Data records
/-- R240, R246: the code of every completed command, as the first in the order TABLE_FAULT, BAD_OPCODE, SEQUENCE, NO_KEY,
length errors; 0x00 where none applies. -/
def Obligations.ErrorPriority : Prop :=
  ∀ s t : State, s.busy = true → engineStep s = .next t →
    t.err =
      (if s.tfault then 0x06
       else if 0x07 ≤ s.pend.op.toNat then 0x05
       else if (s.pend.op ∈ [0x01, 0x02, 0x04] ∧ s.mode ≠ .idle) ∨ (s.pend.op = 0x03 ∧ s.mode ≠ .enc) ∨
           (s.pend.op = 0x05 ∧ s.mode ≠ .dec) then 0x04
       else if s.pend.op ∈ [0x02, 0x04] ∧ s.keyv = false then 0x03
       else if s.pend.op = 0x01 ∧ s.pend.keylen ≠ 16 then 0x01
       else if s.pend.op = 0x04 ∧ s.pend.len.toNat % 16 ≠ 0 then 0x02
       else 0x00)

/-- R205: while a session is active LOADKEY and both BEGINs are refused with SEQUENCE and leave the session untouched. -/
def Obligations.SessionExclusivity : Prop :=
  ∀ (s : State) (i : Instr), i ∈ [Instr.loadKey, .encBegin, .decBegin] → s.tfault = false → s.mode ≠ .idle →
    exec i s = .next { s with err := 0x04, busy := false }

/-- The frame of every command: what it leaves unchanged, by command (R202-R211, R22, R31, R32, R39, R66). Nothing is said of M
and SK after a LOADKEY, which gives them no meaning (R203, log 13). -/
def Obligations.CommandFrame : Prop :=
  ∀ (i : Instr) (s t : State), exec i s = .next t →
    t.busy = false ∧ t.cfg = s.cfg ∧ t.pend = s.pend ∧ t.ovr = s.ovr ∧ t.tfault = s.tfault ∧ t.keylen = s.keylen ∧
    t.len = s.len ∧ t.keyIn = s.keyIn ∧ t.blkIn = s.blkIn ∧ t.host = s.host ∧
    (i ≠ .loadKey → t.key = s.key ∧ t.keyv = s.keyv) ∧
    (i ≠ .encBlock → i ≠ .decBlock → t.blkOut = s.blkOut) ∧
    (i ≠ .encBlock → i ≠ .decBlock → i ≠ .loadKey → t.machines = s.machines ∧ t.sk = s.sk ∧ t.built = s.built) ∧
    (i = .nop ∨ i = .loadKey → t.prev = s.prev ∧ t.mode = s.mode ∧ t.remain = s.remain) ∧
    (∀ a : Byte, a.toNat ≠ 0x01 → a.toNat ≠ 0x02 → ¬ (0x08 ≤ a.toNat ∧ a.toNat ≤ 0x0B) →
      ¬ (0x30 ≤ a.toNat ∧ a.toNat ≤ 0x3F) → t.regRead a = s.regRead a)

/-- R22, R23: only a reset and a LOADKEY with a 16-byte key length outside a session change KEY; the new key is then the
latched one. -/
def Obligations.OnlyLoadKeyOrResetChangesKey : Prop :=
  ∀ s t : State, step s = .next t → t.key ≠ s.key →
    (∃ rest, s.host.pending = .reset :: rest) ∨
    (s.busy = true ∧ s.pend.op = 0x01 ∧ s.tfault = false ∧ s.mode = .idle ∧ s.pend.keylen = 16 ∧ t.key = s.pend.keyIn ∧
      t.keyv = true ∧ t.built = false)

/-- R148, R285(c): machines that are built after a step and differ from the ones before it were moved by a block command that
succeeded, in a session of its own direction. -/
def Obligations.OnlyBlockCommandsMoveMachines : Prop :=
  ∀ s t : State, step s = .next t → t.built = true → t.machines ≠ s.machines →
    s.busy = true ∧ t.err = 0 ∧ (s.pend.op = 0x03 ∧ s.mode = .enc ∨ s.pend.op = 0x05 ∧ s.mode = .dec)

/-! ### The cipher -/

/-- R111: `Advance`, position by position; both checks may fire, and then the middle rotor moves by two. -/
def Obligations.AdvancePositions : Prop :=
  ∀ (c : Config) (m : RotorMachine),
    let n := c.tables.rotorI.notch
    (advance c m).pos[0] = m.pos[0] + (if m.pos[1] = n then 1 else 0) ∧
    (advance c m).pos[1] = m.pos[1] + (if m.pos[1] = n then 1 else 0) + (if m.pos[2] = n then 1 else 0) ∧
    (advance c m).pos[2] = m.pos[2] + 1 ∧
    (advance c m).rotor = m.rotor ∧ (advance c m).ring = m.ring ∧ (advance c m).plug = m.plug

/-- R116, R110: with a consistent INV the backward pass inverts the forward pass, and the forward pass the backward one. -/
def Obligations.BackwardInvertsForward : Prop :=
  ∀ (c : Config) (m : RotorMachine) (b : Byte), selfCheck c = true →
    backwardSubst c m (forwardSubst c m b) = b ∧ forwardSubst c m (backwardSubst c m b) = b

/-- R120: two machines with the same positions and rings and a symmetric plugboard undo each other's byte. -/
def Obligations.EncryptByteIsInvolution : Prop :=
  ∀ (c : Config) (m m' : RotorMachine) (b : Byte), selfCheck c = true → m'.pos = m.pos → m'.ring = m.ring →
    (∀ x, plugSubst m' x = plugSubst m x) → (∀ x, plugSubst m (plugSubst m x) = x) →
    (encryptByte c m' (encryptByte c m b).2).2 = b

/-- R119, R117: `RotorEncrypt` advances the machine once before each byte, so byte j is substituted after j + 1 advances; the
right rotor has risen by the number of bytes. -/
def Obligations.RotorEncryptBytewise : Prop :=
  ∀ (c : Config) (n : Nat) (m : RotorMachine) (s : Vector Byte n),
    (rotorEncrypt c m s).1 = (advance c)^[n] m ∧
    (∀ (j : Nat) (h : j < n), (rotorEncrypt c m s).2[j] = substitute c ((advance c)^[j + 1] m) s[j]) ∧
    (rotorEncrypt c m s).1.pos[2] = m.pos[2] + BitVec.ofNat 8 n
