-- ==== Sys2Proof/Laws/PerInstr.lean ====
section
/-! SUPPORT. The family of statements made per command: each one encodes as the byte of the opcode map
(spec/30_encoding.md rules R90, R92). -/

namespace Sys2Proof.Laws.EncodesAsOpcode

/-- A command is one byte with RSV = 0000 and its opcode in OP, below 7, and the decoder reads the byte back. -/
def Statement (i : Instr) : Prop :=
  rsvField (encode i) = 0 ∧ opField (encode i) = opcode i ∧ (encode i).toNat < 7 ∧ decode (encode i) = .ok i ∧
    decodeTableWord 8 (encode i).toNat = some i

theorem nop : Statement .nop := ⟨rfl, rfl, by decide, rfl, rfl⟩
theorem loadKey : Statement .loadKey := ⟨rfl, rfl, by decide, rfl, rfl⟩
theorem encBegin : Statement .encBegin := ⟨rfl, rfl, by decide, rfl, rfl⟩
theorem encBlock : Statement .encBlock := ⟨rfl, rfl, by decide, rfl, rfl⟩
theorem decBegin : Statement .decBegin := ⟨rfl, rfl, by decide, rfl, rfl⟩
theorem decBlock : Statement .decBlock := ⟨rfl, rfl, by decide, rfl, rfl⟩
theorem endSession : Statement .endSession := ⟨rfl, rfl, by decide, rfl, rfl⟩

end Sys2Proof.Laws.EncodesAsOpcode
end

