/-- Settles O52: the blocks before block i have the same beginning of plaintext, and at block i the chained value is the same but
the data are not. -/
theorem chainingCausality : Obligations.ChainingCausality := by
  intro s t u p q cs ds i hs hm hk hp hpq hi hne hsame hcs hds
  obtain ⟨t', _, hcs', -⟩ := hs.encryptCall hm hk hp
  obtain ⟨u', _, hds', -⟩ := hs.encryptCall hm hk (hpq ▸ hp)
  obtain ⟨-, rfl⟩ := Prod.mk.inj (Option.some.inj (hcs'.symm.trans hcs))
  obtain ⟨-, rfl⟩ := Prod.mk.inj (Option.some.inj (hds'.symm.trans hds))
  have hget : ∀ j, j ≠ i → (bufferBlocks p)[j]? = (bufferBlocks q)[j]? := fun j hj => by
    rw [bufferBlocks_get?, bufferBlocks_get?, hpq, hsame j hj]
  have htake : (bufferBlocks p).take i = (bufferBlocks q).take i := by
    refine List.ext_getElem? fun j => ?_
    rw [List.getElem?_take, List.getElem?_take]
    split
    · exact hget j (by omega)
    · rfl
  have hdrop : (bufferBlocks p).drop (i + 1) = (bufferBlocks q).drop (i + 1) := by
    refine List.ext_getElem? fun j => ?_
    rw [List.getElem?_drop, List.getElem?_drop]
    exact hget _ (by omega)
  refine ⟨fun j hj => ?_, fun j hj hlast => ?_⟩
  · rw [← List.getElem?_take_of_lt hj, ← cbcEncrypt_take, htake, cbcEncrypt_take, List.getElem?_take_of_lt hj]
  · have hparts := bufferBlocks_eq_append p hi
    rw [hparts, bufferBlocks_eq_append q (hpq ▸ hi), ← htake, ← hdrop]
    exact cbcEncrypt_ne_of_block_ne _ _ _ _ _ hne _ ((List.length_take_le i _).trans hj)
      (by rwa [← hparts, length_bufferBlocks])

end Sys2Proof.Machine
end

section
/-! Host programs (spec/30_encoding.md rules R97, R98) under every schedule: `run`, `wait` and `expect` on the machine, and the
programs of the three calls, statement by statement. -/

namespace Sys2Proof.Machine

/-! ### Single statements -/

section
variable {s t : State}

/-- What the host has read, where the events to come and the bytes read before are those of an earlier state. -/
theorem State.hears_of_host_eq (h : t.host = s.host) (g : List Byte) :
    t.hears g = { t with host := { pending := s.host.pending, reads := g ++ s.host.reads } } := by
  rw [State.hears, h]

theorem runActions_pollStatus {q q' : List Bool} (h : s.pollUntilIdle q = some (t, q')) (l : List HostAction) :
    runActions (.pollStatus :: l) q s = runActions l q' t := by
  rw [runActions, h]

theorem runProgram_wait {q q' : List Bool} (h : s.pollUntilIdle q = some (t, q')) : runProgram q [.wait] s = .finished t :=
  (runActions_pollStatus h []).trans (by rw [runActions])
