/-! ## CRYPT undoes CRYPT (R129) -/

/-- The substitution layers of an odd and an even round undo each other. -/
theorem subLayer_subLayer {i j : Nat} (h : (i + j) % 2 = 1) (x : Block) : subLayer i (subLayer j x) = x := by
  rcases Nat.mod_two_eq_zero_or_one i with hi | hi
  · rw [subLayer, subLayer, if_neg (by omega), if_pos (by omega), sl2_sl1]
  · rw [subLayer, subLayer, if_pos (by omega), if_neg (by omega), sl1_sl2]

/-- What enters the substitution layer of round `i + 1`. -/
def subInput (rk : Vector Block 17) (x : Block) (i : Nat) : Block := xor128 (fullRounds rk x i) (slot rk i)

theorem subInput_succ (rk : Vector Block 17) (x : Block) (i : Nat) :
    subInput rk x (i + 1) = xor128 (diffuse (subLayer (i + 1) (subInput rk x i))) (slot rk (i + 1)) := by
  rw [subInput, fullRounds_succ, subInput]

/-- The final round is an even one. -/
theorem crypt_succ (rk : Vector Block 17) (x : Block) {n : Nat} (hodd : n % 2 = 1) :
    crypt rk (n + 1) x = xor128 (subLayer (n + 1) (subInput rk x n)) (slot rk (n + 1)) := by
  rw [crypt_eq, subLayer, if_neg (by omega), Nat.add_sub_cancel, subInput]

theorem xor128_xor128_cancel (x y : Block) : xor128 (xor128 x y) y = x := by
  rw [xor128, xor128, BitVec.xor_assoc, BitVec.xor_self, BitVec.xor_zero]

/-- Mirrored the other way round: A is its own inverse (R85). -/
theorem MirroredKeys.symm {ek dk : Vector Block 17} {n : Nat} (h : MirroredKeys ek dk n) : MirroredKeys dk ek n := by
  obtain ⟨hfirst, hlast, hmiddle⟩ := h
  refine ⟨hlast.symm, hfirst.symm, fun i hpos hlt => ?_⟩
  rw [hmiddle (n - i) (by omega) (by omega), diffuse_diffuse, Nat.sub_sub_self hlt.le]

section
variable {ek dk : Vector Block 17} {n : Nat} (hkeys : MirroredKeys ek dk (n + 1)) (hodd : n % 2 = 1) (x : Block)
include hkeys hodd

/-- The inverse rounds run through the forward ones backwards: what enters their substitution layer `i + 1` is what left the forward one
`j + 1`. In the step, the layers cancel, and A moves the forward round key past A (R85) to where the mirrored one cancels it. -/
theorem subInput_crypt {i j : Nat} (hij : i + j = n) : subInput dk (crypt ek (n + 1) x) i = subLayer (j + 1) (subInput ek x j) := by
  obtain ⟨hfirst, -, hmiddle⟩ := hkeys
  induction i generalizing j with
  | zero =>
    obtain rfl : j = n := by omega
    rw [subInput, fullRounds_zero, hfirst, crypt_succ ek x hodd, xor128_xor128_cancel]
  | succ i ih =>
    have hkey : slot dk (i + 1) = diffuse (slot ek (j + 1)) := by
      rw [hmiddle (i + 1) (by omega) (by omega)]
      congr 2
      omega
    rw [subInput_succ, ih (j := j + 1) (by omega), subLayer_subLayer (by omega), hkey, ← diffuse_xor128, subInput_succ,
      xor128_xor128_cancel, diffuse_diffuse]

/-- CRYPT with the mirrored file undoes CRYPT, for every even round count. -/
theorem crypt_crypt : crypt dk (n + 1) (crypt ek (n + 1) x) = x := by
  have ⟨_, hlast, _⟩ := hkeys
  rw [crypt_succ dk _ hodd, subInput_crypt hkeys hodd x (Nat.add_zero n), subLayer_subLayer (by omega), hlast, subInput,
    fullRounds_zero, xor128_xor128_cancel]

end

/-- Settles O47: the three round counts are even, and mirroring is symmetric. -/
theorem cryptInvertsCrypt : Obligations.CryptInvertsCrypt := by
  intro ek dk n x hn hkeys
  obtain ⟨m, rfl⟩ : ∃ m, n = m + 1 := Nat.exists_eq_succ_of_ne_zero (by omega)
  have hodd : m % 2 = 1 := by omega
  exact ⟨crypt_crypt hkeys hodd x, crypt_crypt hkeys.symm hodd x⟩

Description of the task
Output nothing but the line containing "round count. -/" and each line after it in the entries above, exactly as written.

Exercise result
/-- CRYPT with the mirrored file undoes CRYPT, for every even round count. -/
theorem crypt_crypt : crypt dk (n + 1) (crypt ek (n + 1) x) = x := by
  have ⟨_, hlast, _⟩ := hkeys
  rw [crypt_succ dk _ hodd, subInput_crypt hkeys hodd x (Nat.add_zero n), subLayer_subLayer (by omega), hlast, subInput,
    fullRounds_zero, xor128_xor128_cancel]

end

/-- Settles O47: the three round counts are even, and mirroring is symmetric. -/
theorem cryptInvertsCrypt : Obligations.CryptInvertsCrypt := by
  intro ek dk n x hn hkeys
  obtain ⟨m, rfl⟩ : ∃ m, n = m + 1 := Nat.exists_eq_succ_of_ne_zero (by omega)
  have hodd : m % 2 = 1 := by omega
  exact ⟨crypt_crypt hkeys hodd x, crypt_crypt hkeys.symm hodd x⟩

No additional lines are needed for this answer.